My Essays and Quotes from Great Literature
 
The Traditional and Instinctive Russian Sense of Insecurity

The Traditional and Instinctive Russian Sense of Insecurity

George Kennan in 1947.

There were few places on earth less pleasant in winter than the Soviet capital; [US Ambassador to the Soviet Union George] Kennan calls the time [spent sick] “these unhappy days,” and associates his five-part telegram with “an eighteenth-century Protestant sermon.” For a year and a half, he wrote thirty years later, still exasperated, “I had done little else but pluck people’s sleeves, trying to make them understand the nature of the phenomenon with which we in the Moscow embassy were daily confronted and which our government and people had to learn to understand if they were to have any chance of coping successfully with the problems of the postwar world. So far as official Washington was concerned, it had been to all intents and purposes like talking to a stone.” Kennan’s mood of exasperation- with the Soviets and with Washington- colored his analysis. In his Memoirs he claims “horrified amusement” at rereading his long telegram and mocks its pretension- “much of it reads exactly like one of those primers put out by alarmed congressional committees or by the Daughters of the American Revolution, designed to arouse the citizenry to the dangers of the Communist conspiracy.” He was evidently in dead earnest at the time.

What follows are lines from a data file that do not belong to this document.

/-- A run stopped by an unresolvable fault (10 R154): it accepts no more; a message names the fault. -/
def State.stopRun (s : State) (b : Braid) (r : BRun) (cause off : Nat) : State :=
  let t := s.onBraid b.die b.handle Braid.close
  match s.runOp r with
  | some (o, _) => t.stopMessage r.slot o 4 cause off 0 0
  | none => t

/-- A push taken from the queue. -/
def State.dropPush (s : State) (p : Push) : State := { s with pushes := s.pushes.erase p }

/-- A push that arrives at its braid (17 R246). A vector of another length stops the accepting; the vectors accepted before
it complete, and ARMED reads 1 until then (log 89). -/
def State.pushArrives (s : State) (p : Push) : State :=
  let t := s.dropPush p
  match s.braid? p.die p.handle with
  | none => t
  | some b =>
    if b.iface ≠ p.iface then t else
    match b.run with
    | some r =>
      if b.armed && r.src.isNone && r.open_ && decide (r.taken < r.total) then
        if b.list.any (fun e => decide (p.vec.length ≤ e)) then t.onBraid p.die p.handle fun b => { b.close with ev := true, edge := false }
        else t.onBraid p.die p.handle (·.accept p.vec)
      else t.onBraid p.die p.handle fun b => { b with lost := true }
    | none => t.onBraid p.die p.handle fun b => { b with lost := true }

/-- A vector of a memory source read (17 R250): FP32 bits. -/
def sourceVec (sfmt ls v : Nat) : List Nat :=
  let f := ofmtOf sfmt
  (entries v 0 f.width ls).map fun c => if sfmt = 0x40 then c else Num.f32 0 (Num.decode f c)

/-- The next vector of a run's memory source (17 R246, R250): plain elements, whatever the pages' D bits (log 58). One of a
run that accepts no more leaves its spill queue. -/
def State.braidSource (s : State) (b : Braid) (r : BRun) : State :=
  match r.src with
  | none => s
  | some (cap, sfmt, ls) =>
    let n := ls * sfmtSize sfmt
    let f := cap.off + r.taken * n
    if !r.open_ || decide (r.total ≤ r.taken) then s.undivert r.slot r.op 0
    else if !s.runMay r || !s.runAccepts r 0 cap f then s else
    match s.segsOf r.slot b.iface cap f n false with
    | .ok g => (s.undivert r.slot r.op 0).onBraid b.die b.handle (·.accept (sourceVec sfmt ls (s.readNat g)))
    | .absent oid off => s.runDivert r 0 b.iface oid off
    | .bad k off => (s.undivert r.slot r.op 0).stopRun b r k off

/-- BRAID_INPUT_VECTOR (17 R246): the oldest push for the braid arrives, or the next vector of its memory source. None is
accepted during a hold (02 R25). -/
def execBraidInputVector (die handle : Nat) (s : State) : Out :=
  if s.engHeld die then .next s else
  match s.pushes.find? (fun p => p.die == die && p.handle == handle) with
  | some p => .next (s.pushArrives p)
  | none => match s.braids.find? (fun b => b.die == die && b.handle == handle) with
    | none => .next s
    | some b => match b.run with
      | none => .next s
      | some r => .next (s.braidSource b r)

“The USSR still lives in antagonistic ‘capitalist encirclement,'” Kennan began his analysis ominously, “with which there can be no permanent peaceful coexistence.” He ascribed to the Kremlin a “neurotic view of worlds affairs,” which “at bottom” was the “traditional and instinctive Russian sense of insecurity.” Russian rulers, he said, “have always feared foreign penetration, feared direct contact between [the] Western world and their own, feared what would happen if Russians learned [the] truth about [the] world without or if foreigners learned [the] truth about [the] world within.” Marxism simply supplied “justification for their instinctive fear of [the] outside world, for the dictatorship without which they did not know how to rule, for the cruelties they did not dare not to inflict…” The Soviet rulers were not necessarily insincere; “who, if anyone, in this great land actually receives accurate and unbiased information about [the] outside world” was an “unsolved mystery.” An atmosphere of “Oriental secretiveness and conspiracy” pervaded the government, so that “possibilities for distorting or poisoning sources and currents of information are infinite.”

In consequence, “we have here a political force committed fanatically to the belief that with [the] US there can be no permanent modus vivendi, that it is desirable and necessary that the internal harmony of our society be disrupted, our traditional way of life be destroyed, the international authority of our state be broken, if Soviet power is to be secure.” How to cope with such a country “should be approached with [the] same thoroughness and care as [the] solution of [a] major strategic problem in war.”

Kennan believed the problem could be solved, however. The Soviets were militarily weaker and their system was not necessarily stable. War was not the solution. Rather, for the indefinite future, the Communists would have to be contained:

Soviet power, unlike that of Hitlerite Germany, is neither schematic nor adventuristic. It does not work by fixed plans. It does not take unnecessary risks. Impervious to the logic of reason, it is highly sensitive to the logic of force. For this reason it can easily withdraw- and usually does- when strong resistance is encountered at any point. Thus, if the adversary has sufficient force and makes clear his readiness to use it, he rarely has to do so.